# [What you are asked to do]
Restate the data that follows exactly as it stands, beginning with the first line and ending with the line that contains "def drawRows (row".

[Data extracted from a collection]
-- ==== Sys2Proof/Machine/Display.lean ====
section
/-! DEFINITION. The display and the draw algorithm (spec/44_display.md R190 to R194). -/

namespace Sys2Proof.Machine

/-- The framebuffer cell at (row mod 32, column mod 64): coordinates wrap (R192). -/
def pixel (g : Grid) (row col : Nat) : Bool :=
  (g[row % 32]'(Nat.mod_lt _ (by decide)))[col % 64]'(Nat.mod_lt _ (by decide))

/-- The framebuffer with the cell at (row mod 32, column mod 64) replaced. -/
def setPixel (g : Grid) (row col : Nat) (b : Bool) : Grid :=
  g.set (row % 32)
    ((g[row % 32]'(Nat.mod_lt _ (by decide))).set (col % 64) b (Nat.mod_lt _ (by decide)))
    (Nat.mod_lt _ (by decide))

/-- A draw in progress: the framebuffer, and whether an on pixel has been turned off. -/
structure Canvas where
  grid : Grid
  hit : Bool
deriving DecidableEq, Repr

/-- One set bit of a sprite: note a collision, then toggle the cell (R192). -/
def togglePixel (row col : Nat) (d : Canvas) : Canvas :=
  { grid := setPixel d.grid row col (!pixel d.grid row col)
    hit := d.hit || pixel d.grid row col }

/-- The bits of one sprite byte from column offset `8 - n` on; the most significant bit is column
offset 0 (R192). -/
def drawBits (row col : Nat) (b : Byte) : Nat → Canvas → Canvas
  | 0, d => d
  | n + 1, d =>
    drawBits row col b n (if b.getLsbD n then togglePixel row (col + (7 - n)) d else d)

/-- The rows of a sprite, top row first (R192). -/
def drawRows (row col : Nat) : List Byte → Canvas → Canvas
  | [], d => d
  | b :: bs, d => drawRows (row + 1) col bs (drawBits row col b 8 d)

/-- `draw(origin_row, origin_col, bytes)`: the framebuffer after it, and whether there was a
collision; the flag starts at 0 (R192). -/
def draw (row col : Nat) (bytes : List Byte) (g : Grid) : Canvas :=
  drawRows row col bytes { grid := g, hit := false }

/-- The framebuffer with every cell off (R190). -/
def blankGrid : Grid := Vector.replicate 32 (Vector.replicate 64 false)

/-- 00E0: every cell false (R190). -/
def execCls (s : State) : StepOutcome :=
  commit .cls s (.ok (s.setFb blankGrid).advance)

/-- Dxyn: XOR-draw the n bytes at I with origin column V[x] and origin row V[y]; VF = collision
(R191; log 12). The operands are read before VF is written. -/
def execDrw (x y n : Nibble) (s : State) : StepOutcome :=
  commit (.drw x y n) s do
    let (col0, row0) ← readXY x y s
    let a ← readI s
    let sprite ← readBytes a.toNat n.toNat s
    let d := draw row0.toNat col0.toNat sprite s.fb
    pure ((s.setFb d.grid).setV vf (flagByte d.hit)).advance

end Sys2Proof.Machine
end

# [Result]
-- ==== Sys2Proof/Machine/Display.lean ====
section
/-! DEFINITION. The display and the draw algorithm (spec/44_display.md R190 to R194). -/

namespace Sys2Proof.Machine

/-- The framebuffer cell at (row mod 32, column mod 64): coordinates wrap (R192). -/
def pixel (g : Grid) (row col : Nat) : Bool :=
  (g[row % 32]'(Nat.mod_lt _ (by decide)))[col % 64]'(Nat.mod_lt _ (by decide))

/-- The framebuffer with the cell at (row mod 32, column mod 64) replaced. -/
def setPixel (g : Grid) (row col : Nat) (b : Bool) : Grid :=
  g.set (row % 32)
    ((g[row % 32]'(Nat.mod_lt _ (by decide))).set (col % 64) b (Nat.mod_lt _ (by decide)))
    (Nat.mod_lt _ (by decide))

/-- A draw in progress: the framebuffer, and whether an on pixel has been turned off. -/
structure Canvas where
  grid : Grid
  hit : Bool
deriving DecidableEq, Repr

/-- One set bit of a sprite: note a collision, then toggle the cell (R192). -/
def togglePixel (row col : Nat) (d : Canvas) : Canvas :=
  { grid := setPixel d.grid row col (!pixel d.grid row col)
    hit := d.hit || pixel d.grid row col }

/-- The bits of one sprite byte from column offset `8 - n` on; the most significant bit is column
offset 0 (R192). -/
def drawBits (row col : Nat) (b : Byte) : Nat → Canvas → Canvas
  | 0, d => d
  | n + 1, d =>
    drawBits row col b n (if b.getLsbD n then togglePixel row (col + (7 - n)) d else d)

/-- The rows of a sprite, top row first (R192). -/
def drawRows (row col : Nat) : List Byte → Canvas → Canvas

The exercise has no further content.